Description of the task - Show every line of the material that follows in which the word "Whether" occurs.

Information provided -

-- ==== Sys2Proof/Decode.lean ====
section
/-! DEFINITION. The command a word of spec/opcode_table.json spells. The table gives no row any bits (its rows carry only a
mnemonic, a rule and a summary), so no word spells a command. -/

namespace Sys2Proof

/-- The command that a word spells by the table's bits: none, as no row of the table gives bits. -/
def decodeTableWord (_nbits _w : Nat) : Option Instr := none

end Sys2Proof
end

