-- ==== Sys2Proof/Config.lean ====
section
/-! DEFINITION. What a part or an implementation fixes, and the FREE VALUES: constants without a body, so that nothing
in Lean can know them (log entries 1, 2, 5 to 8). -/

namespace Sys2Proof.Config

/-- A byte that the spec calls undefined (R85, R86, R549): which undefined range it lies in, and its address. -/
opaque freeByte (stamp addr : Nat) : Byte

/-- Whether a reader in a step of this age finds a granule with what an uncommitted command wrote there (R384, R387): the
command's stamp, the age, the granule. -/
opaque landed (stamp age granule : Nat) : Bool
/-- Whether it finds bytes of a killed run of that command there (R87, R384). -/
opaque stray (stamp age granule : Nat) : Bool

/-- What a part answers for exp2 of a finite FP32 value; used only where it lies within the error R111 states, and so for the
four functions below. -/
opaque exp2 : W32 → W32
/-- log2 of a positive finite FP32 value. -/
opaque log2 : W32 → W32
/-- The reciprocal of a finite nonzero FP32 value. -/
opaque rcp : W32 → W32
/-- The reciprocal square root of a positive finite FP32 value. -/
opaque rsqrt : W32 → W32
/-- tanh of a finite nonzero FP32 value. -/
opaque tanh : W32 → W32

/-- Which of two order-free choices an arrival takes (R288, R94): a number from a fresh counter. -/
opaque freeNat (stamp : Nat) : Nat

/-- SHAKE256 with 512-bit output (R464): an external standard the spec names and does not give. -/
opaque shake256 : List Byte → List Byte
/-- Falcon-1024 verification of a signature over a digest (R466 check 0x5). -/
opaque falconVerify (key digest sig : List Byte) : Bool
/-- Falcon-1024 signature with the identity key (R482). -/
opaque falconSign (digest : List Byte) : List Byte
/-- The length of a report's signature (R482): 1 to 1,536 bytes, as 1 + this modulo 1,536. -/
opaque sigLength : List Byte → Nat
/-- The certificate of R481. -/
opaque certificate : List Byte
/-- The part's Falcon-1024 identity public key (R481). -/
opaque identityKey : List Byte
/-- DEVICE_ID (R481): the first 16 bytes of the identity public key's digest, as a number, lowest byte first. -/
def deviceId : BitVec 128 := BitVec.ofNat 128 (((shake256 identityKey).take 16).foldr (fun b n => b.toNat + 256 * n) 0)

/-- The fused key hash of each key slot (R471). -/
opaque keyHash (slot : Nat) : List Byte

/-- V_BASE (R533), per part, in units of 0.125 mV: 0.62 V to 0.74 V. -/
opaque vBase : Nat
/-- S_V (R533), per part: the gain in slack from one guardband step, in units of 1/8 ps. -/
opaque sV : Nat

/-- Which way SC_PATINA.MARGIN (R535) rounds a margin that is no whole number of ps: the spec does not say. -/
opaque roundUp : Int → Bool

end Sys2Proof.Config
end

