/-- Read granules on behalf of an engine: through die d's cache, or from memory when `die` is none. Answers the report
address of the first uncorrectable granule. -/
def State.touch (s : State) (ctx : Nat) (die : Option Nat) (gs : List Nat) (who : Seer := {}) : Option Nat × State :=
  match die with
  | none => (s.shareBy who gs).readGranules ctx gs
  | some d =>
    if s.cacheOn d then
      let miss := s.missGranules d gs
      let r := (s.shareBy who miss).readGranules ctx miss
      (r.1, (dedup (miss.map (· / 4))).foldl (fun t l => t.fillLine d l gs who) r.2)
    else (s.shareBy who gs).readGranules ctx gs

/-- One byte as an engine of a die sees it. -/
def State.peek (s : State) (die : Option Nat) (pa : Nat) (who : Seer := {}) : Byte :=
  match die with
  | none => s.mem.read pa who
  | some d =>
    match s.line (lineKey d (pa / 128)) with
    | some l => if s.cacheOn d then l.getD (pa % 128) 0 else s.mem.read pa who
    | none => s.mem.read pa who

/-- Consecutive bytes as an engine sees them. -/
def State.peeks (s : State) (die : Option Nat) (pa n : Nat) (who : Seer := {}) : List Byte :=
  (List.range n).map fun i => s.peek die (pa + i) who

/-- Discard the lines of a die that overlap [lo, hi) (R390, R391). -/
def State.discardLines (s : State) (d lo hi : Nat) : State :=
  { s with dcache := s.dcache.filter fun c =>
      !(decide (c.1 / 2 ^ 36 = d) && decide (c.1 % 2 ^ 36 * 128 < hi) && decide (lo < c.1 % 2 ^ 36 * 128 + 128)) }

/-- Discard every line of a die. -/
def State.discardDie (s : State) (d : Nat) : State :=
  { s with dcache := s.dcache.filter fun c => decide (c.1 / 2 ^ 36 ≠ d) }

/-- Update die d's cached copy of written bytes (R388). -/
def State.updateLine (s : State) (d : Nat) : List (Nat × Byte) → State
  | [] => s
  | (a, b) :: r =>
    let k := lineKey d (a / 128)
    (match s.line k with
     | some l => s.modLine k fun _ => some (l.set (a % 128) b)
     | none => s).updateLine d r

/-- Whether writes cover the whole of a granule. -/
def coversGranule (ws : List (Nat × Byte)) (g : Nat) : Bool :=
  (List.range 32).all fun i => ws.any fun w => w.1 == g * 32 + i

/-- The first granule a write would merge into that holds an uncorrectable word (R491). -/
def State.poisonHit (s : State) (ws : List (Nat × Byte)) : Option Nat :=
  (granules (ws.map (·.1))).find? fun g => s.mem.bad.contains g && !coversGranule ws g

/-- The marks a write leaves (R491): a whole granule becomes valid; a merged uncorrectable one stays bad and is counted in
POISON; a merged correctable one is rewritten corrected. -/
def State.writeMarks (s : State) (ws : List (Nat × Byte)) : List Nat → State
  | [] => s
  | g :: r =>
    (if s.mem.bad.contains g then
      if coversGranule ws g then { s with mem := { s.mem with bad := s.mem.bad.filter (· != g), weak := s.mem.weak.filter (· != g) } }
      else s.modEccBlock (s.eccOf (g * 32)) fun e => { e with poison := sat64 (e.poison + 1) }
    else if s.mem.weak.contains g then
      let s1 := { s with mem := { s.mem with weak := s.mem.weak.filter (· != g) } }
      if coversGranule ws g then s1 else s1.countCorr (g * 32)
    else s).writeMarks ws r

/-- Writes land in memory (R383, R387), each merge as one action; `die` is the compute die whose fabric port made them, whose
cache follows; `who` is the uncommitted command that makes them. -/
def State.land (s : State) (die : Option Nat) (ws : List (Nat × Byte)) (who : Seer := {}) : State :=
  let gs := granules (ws.map (·.1))
  let s1 := (s.shareBy who gs).writeMarks ws gs
  let s2 := { s1 with mem := s1.mem.writeAllBy who ws }
  match die with
  | some d => s2.updateLine d ws
  | none => s2

/-- A host or remote write of a merged poisoned granule is recorded as an event (R491, R509). -/
def State.poisonEvents (s : State) (ws : List (Nat × Byte)) : State :=
  ((granules (ws.map (·.1))).filter (fun g => s.mem.bad.contains g && !coversGranule ws g)).foldl
    (fun t g => let a := s.reportAddr (g * 32); t.event (sbDie (s.stackAt (g * 32))) 0x0102 (a % 2 ^ 32) (a / 2 ^ 32)) s

end Sys2Proof.Machine
end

Task output -
/-- Whether a reader in a step of this age finds a granule with what an uncommitted command wrote there (R384, R387): the
/-- Whether it finds bytes of a killed run of that command there (R87, R384). -/
/-- Whether writes cover the whole of a granule. -/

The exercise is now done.